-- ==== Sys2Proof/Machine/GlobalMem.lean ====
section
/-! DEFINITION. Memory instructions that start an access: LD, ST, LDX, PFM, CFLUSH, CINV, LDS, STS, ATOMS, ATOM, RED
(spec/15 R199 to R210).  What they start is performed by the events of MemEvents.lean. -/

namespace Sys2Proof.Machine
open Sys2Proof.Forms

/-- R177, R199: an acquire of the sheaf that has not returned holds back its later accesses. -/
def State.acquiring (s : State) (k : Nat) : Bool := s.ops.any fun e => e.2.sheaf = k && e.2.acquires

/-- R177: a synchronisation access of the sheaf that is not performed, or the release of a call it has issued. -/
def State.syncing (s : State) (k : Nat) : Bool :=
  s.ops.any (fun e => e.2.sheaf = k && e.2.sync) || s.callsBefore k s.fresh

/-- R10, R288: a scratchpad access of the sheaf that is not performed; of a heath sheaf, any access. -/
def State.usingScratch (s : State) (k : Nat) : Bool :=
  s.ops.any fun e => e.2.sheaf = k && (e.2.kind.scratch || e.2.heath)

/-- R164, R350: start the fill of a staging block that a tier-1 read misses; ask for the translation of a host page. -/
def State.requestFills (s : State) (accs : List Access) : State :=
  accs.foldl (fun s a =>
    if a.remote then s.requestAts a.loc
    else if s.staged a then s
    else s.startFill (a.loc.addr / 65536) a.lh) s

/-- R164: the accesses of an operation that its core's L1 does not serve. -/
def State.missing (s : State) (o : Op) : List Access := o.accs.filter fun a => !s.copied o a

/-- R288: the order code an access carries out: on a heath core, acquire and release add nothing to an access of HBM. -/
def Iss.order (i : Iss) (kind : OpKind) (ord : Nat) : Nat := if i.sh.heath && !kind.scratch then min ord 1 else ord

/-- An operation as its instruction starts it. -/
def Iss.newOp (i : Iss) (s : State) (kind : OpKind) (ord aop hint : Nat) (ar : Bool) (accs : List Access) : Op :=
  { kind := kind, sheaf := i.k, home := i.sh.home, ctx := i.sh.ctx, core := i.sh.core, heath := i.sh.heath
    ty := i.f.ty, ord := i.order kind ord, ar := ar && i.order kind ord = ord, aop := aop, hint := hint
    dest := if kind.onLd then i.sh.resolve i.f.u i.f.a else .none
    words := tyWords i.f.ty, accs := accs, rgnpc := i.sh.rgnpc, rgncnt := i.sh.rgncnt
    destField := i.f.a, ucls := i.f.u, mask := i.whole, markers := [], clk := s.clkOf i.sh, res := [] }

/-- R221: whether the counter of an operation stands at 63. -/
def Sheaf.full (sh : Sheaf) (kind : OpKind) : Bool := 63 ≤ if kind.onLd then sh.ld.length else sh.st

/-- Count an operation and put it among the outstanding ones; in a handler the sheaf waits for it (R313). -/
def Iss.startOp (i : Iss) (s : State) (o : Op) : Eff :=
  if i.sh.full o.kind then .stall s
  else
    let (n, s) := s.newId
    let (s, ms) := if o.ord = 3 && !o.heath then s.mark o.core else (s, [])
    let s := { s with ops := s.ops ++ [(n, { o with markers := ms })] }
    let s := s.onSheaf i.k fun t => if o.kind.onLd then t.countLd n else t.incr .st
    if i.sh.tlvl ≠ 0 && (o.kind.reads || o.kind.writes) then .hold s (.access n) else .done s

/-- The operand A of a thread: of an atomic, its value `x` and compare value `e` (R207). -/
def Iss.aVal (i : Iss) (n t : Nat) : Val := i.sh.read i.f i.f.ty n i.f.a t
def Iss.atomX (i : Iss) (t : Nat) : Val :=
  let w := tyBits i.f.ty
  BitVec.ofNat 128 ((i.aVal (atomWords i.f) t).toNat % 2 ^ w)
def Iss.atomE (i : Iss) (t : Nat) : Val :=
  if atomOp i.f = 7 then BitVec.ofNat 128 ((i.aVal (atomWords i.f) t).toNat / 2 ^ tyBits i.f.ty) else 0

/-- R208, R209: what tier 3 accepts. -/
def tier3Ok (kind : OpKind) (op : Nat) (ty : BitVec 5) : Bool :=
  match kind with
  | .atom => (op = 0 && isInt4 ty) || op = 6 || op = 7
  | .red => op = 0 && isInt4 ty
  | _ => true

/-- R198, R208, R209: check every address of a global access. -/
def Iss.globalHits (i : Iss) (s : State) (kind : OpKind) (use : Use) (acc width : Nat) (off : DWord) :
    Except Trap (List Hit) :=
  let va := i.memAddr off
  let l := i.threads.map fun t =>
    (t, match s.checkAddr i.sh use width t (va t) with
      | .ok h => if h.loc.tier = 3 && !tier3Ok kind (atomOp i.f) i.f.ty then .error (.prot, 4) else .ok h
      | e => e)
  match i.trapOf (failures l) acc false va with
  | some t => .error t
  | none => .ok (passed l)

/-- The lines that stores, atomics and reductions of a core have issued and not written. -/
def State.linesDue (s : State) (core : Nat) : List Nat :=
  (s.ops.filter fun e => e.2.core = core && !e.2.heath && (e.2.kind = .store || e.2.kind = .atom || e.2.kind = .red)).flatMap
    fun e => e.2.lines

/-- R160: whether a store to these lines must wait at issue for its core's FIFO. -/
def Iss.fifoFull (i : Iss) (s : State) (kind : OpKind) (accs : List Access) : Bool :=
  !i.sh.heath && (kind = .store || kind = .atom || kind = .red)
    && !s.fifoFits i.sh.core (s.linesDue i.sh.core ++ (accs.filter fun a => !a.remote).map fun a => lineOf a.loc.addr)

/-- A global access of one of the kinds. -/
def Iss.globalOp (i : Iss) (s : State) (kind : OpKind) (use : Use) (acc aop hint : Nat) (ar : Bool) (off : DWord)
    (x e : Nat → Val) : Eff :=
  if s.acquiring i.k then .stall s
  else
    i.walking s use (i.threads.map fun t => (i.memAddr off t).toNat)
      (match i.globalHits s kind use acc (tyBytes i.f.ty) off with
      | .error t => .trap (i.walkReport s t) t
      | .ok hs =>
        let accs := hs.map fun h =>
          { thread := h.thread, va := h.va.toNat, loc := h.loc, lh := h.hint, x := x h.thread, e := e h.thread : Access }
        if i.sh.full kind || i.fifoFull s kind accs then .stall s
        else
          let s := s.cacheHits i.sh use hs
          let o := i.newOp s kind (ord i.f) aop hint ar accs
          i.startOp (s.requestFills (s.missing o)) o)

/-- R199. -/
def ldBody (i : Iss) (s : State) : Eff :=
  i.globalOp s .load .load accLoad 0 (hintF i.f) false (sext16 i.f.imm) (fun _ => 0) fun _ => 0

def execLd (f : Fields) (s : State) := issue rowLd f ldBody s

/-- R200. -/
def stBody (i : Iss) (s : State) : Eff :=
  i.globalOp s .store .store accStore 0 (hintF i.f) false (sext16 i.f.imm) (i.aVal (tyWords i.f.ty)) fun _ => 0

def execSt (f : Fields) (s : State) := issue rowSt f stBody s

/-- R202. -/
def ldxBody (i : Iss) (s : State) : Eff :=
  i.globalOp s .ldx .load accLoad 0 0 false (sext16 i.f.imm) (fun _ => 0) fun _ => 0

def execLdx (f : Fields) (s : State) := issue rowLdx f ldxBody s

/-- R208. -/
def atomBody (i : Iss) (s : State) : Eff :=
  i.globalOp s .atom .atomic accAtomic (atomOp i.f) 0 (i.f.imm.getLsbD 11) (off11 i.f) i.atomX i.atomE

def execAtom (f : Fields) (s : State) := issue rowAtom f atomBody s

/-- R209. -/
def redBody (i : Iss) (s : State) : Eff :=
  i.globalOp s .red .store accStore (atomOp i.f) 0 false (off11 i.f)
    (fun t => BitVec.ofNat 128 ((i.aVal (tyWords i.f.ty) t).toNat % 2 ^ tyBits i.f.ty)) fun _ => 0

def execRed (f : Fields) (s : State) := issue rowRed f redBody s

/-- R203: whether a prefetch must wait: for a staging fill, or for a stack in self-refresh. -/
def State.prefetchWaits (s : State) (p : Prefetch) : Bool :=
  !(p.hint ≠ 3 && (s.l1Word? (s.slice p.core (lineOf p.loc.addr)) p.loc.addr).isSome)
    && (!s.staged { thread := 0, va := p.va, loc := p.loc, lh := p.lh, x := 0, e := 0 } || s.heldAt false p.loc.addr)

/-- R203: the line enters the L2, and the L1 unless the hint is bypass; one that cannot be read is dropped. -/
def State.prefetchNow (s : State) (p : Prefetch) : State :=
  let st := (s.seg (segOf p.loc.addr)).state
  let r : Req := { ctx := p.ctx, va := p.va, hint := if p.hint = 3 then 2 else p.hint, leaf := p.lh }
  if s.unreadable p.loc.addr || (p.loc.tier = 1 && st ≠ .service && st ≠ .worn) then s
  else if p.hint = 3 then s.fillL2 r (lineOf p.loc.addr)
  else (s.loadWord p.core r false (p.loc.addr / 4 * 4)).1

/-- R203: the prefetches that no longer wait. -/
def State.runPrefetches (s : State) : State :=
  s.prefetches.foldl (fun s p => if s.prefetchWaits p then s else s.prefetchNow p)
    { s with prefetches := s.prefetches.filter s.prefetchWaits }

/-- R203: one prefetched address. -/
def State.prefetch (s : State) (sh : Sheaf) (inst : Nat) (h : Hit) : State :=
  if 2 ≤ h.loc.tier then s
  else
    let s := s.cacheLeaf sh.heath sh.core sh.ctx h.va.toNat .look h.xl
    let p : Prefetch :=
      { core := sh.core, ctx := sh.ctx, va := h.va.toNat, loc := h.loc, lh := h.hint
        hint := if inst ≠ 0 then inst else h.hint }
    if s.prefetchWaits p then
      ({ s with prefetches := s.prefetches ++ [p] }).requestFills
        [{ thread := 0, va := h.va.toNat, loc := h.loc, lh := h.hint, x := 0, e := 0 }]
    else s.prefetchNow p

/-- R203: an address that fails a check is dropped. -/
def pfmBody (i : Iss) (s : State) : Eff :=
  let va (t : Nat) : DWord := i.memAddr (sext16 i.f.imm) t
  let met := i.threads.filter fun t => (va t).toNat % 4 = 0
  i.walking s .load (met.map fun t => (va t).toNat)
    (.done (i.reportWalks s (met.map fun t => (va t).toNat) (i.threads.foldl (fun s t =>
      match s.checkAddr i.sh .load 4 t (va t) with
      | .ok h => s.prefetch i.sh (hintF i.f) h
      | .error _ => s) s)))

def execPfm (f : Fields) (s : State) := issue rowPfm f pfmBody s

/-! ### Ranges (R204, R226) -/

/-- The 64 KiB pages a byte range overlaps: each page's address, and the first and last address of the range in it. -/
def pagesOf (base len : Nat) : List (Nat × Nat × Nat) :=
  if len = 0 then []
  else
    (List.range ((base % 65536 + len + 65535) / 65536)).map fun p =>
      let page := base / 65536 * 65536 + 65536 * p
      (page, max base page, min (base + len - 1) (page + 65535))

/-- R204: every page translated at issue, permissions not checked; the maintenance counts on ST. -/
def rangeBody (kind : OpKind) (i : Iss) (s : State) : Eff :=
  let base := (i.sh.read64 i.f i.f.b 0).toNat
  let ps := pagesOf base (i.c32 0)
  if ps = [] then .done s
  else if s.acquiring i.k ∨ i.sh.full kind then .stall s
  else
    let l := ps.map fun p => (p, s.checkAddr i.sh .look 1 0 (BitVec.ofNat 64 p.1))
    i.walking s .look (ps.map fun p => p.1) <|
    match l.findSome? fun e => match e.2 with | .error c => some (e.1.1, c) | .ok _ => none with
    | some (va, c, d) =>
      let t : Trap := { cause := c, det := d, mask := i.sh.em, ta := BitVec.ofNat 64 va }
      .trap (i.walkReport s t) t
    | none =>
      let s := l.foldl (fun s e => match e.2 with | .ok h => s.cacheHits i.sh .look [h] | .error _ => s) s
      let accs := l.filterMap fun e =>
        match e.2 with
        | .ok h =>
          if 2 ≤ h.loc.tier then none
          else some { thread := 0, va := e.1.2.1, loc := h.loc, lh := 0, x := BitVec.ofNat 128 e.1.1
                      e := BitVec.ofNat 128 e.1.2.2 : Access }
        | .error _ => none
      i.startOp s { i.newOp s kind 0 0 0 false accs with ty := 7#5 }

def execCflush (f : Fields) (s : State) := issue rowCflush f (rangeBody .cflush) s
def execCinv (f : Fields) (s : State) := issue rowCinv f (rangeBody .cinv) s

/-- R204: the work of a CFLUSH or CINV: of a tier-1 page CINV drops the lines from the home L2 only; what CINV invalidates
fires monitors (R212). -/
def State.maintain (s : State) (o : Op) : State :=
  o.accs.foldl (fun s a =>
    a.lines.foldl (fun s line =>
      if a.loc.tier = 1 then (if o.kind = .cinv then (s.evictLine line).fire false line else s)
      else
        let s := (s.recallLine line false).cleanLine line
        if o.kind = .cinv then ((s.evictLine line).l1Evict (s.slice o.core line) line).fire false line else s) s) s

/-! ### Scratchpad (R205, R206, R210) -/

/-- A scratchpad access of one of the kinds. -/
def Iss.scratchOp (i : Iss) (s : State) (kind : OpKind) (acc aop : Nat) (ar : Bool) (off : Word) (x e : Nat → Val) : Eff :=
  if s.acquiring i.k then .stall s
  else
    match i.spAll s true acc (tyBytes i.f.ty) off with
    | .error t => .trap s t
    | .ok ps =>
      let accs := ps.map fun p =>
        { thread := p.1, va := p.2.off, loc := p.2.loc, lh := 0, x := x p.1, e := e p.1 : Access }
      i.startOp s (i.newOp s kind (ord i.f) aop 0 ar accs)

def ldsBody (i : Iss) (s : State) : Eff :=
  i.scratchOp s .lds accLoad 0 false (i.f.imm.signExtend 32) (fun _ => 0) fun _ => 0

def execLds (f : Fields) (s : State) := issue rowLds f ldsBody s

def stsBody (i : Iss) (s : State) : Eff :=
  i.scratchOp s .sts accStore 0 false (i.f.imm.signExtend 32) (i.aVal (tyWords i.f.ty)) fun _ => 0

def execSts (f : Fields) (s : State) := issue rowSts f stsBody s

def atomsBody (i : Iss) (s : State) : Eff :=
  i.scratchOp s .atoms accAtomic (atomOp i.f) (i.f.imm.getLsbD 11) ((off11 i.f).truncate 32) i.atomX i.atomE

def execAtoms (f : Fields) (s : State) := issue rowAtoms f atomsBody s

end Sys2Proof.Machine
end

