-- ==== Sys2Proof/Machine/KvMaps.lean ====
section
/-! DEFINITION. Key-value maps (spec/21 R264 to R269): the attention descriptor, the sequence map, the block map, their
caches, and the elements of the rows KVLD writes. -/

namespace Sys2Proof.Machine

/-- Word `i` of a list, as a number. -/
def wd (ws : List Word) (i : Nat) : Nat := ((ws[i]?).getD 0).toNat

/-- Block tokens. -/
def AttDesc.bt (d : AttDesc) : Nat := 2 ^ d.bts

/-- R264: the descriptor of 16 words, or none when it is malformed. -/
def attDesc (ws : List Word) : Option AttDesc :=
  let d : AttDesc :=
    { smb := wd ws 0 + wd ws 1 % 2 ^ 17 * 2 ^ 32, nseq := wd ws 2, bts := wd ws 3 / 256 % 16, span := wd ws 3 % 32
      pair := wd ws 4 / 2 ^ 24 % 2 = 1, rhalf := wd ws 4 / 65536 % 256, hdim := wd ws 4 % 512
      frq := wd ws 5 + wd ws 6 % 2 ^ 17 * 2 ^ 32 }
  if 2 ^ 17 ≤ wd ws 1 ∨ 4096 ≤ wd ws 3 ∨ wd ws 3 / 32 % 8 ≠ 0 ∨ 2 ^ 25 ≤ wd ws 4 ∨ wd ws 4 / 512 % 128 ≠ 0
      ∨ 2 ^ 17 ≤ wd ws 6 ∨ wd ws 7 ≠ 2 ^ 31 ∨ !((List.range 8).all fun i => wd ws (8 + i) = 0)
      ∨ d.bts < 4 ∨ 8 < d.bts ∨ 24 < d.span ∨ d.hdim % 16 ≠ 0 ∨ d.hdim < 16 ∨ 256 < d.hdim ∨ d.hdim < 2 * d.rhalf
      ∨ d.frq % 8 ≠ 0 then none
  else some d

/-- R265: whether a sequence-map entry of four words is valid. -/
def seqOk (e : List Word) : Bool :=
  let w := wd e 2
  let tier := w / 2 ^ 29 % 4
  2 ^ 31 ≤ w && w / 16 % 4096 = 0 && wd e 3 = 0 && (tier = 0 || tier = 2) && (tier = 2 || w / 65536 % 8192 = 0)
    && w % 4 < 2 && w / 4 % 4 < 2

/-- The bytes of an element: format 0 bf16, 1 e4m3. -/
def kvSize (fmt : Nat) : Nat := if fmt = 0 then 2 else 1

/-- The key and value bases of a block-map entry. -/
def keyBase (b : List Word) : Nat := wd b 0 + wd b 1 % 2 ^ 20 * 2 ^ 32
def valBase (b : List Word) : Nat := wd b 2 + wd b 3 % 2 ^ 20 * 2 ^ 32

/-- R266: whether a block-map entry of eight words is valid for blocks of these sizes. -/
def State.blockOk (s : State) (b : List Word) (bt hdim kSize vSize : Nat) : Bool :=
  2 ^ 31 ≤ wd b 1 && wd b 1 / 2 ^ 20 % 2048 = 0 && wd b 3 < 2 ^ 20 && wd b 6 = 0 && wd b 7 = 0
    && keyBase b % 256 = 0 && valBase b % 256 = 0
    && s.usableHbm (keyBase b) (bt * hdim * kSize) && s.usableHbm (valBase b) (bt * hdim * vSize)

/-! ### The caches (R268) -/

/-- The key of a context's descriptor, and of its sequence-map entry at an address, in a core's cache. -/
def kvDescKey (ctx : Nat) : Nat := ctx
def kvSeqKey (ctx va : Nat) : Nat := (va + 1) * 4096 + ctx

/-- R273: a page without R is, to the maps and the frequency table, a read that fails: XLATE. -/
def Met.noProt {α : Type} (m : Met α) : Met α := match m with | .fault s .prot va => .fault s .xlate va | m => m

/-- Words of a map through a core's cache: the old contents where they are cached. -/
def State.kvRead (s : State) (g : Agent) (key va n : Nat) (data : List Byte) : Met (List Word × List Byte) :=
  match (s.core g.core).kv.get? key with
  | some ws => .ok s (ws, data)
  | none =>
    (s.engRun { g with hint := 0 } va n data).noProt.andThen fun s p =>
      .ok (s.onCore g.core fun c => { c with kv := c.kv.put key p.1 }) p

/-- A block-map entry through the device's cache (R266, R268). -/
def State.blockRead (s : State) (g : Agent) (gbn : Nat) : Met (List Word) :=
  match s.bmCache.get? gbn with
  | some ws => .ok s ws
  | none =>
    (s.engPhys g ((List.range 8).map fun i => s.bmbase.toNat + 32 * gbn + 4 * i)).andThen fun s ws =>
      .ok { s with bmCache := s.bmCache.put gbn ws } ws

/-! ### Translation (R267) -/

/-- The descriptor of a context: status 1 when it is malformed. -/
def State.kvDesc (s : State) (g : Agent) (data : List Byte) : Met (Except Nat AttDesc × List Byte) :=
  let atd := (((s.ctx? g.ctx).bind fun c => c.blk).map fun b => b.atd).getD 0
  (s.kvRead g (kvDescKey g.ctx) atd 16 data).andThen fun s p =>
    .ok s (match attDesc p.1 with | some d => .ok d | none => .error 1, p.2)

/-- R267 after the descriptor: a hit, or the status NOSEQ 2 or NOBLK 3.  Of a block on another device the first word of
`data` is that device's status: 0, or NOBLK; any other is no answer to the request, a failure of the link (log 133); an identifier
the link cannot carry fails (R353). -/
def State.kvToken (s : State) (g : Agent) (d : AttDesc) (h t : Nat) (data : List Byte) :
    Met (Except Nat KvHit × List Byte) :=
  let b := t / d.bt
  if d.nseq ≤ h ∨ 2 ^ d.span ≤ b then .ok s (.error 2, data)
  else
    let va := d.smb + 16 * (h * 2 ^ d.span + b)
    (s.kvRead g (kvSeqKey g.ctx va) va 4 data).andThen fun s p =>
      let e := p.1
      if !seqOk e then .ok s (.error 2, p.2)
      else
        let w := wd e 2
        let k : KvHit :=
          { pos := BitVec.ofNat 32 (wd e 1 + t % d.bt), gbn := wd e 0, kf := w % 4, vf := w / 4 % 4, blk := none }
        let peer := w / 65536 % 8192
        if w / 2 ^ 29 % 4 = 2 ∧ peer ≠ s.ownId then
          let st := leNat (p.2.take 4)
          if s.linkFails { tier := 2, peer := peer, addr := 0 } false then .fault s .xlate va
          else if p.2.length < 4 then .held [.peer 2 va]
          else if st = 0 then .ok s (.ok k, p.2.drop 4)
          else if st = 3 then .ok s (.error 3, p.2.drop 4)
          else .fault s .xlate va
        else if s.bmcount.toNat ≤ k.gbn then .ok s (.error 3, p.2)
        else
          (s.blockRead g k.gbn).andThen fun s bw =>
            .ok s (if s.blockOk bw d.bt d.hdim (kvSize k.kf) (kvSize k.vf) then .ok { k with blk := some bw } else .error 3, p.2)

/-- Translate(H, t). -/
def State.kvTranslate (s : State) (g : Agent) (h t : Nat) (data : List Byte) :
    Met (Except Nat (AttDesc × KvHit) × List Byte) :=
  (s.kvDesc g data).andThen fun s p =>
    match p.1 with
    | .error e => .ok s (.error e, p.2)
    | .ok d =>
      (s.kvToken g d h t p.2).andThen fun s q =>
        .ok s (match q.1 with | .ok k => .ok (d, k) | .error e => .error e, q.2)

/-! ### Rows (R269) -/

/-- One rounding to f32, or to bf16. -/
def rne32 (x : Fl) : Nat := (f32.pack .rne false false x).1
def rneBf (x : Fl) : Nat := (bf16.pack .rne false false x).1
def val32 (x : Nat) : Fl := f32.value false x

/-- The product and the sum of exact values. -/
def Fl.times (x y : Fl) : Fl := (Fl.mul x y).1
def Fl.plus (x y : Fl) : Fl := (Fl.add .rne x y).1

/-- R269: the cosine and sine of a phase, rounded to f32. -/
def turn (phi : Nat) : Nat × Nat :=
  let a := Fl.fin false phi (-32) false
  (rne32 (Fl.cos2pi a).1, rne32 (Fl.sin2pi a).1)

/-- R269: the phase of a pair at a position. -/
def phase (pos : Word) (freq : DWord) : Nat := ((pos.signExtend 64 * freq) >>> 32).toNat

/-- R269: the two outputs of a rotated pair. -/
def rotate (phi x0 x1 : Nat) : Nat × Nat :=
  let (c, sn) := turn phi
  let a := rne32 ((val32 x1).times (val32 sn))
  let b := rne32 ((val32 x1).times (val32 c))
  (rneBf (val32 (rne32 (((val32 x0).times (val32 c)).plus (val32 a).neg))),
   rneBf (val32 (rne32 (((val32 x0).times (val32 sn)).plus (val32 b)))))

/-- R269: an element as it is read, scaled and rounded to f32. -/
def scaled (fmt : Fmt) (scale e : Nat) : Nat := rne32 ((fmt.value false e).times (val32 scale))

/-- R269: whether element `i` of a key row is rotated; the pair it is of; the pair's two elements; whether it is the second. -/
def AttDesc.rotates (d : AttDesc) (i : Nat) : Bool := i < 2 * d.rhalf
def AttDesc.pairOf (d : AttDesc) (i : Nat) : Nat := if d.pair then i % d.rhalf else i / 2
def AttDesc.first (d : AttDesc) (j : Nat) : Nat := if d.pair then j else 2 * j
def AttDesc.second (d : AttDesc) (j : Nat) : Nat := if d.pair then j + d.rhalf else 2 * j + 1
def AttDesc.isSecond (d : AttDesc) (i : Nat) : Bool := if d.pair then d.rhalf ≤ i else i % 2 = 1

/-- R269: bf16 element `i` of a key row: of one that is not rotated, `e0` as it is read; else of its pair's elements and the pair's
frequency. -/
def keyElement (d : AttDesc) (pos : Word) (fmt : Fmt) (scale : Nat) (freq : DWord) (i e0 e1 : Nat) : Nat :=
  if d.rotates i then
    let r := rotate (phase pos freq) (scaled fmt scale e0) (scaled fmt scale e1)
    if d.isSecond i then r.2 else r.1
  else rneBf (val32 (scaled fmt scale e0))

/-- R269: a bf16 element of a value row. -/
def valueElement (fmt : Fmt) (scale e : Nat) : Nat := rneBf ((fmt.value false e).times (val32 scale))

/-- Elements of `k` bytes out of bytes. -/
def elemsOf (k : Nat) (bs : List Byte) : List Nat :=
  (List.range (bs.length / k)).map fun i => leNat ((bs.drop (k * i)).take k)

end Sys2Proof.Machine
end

◆ ◆ ◆ ◆ ◆ ◆ ◆

= Task prompt =
Reproduce the entries exactly, starting at their first line and stopping after the line with "starts it. -/".

= The completed task =
-- ==== Sys2Proof/Machine/GlobalMem.lean ====
section
/-! DEFINITION. Memory instructions that start an access: LD, ST, LDX, PFM, CFLUSH, CINV, LDS, STS, ATOMS, ATOM, RED
(spec/15 R199 to R210).  What they start is performed by the events of MemEvents.lean. -/

namespace Sys2Proof.Machine
open Sys2Proof.Forms

/-- R177, R199: an acquire of the sheaf that has not returned holds back its later accesses. -/
def State.acquiring (s : State) (k : Nat) : Bool := s.ops.any fun e => e.2.sheaf = k && e.2.acquires

/-- R177: a synchronisation access of the sheaf that is not performed, or the release of a call it has issued. -/
def State.syncing (s : State) (k : Nat) : Bool :=
  s.ops.any (fun e => e.2.sheaf = k && e.2.sync) || s.callsBefore k s.fresh

/-- R10, R288: a scratchpad access of the sheaf that is not performed; of a heath sheaf, any access. -/
def State.usingScratch (s : State) (k : Nat) : Bool :=
  s.ops.any fun e => e.2.sheaf = k && (e.2.kind.scratch || e.2.heath)

/-- R164, R350: start the fill of a staging block that a tier-1 read misses; ask for the translation of a host page. -/
def State.requestFills (s : State) (accs : List Access) : State :=
  accs.foldl (fun s a =>
    if a.remote then s.requestAts a.loc
    else if s.staged a then s
    else s.startFill (a.loc.addr / 65536) a.lh) s

/-- R164: the accesses of an operation that its core's L1 does not serve. -/
def State.missing (s : State) (o : Op) : List Access := o.accs.filter fun a => !s.copied o a

/-- R288: the order code an access carries out: on a heath core, acquire and release add nothing to an access of HBM. -/
def Iss.order (i : Iss) (kind : OpKind) (ord : Nat) : Nat := if i.sh.heath && !kind.scratch then min ord 1 else ord

/-- An operation as its instruction starts it. -/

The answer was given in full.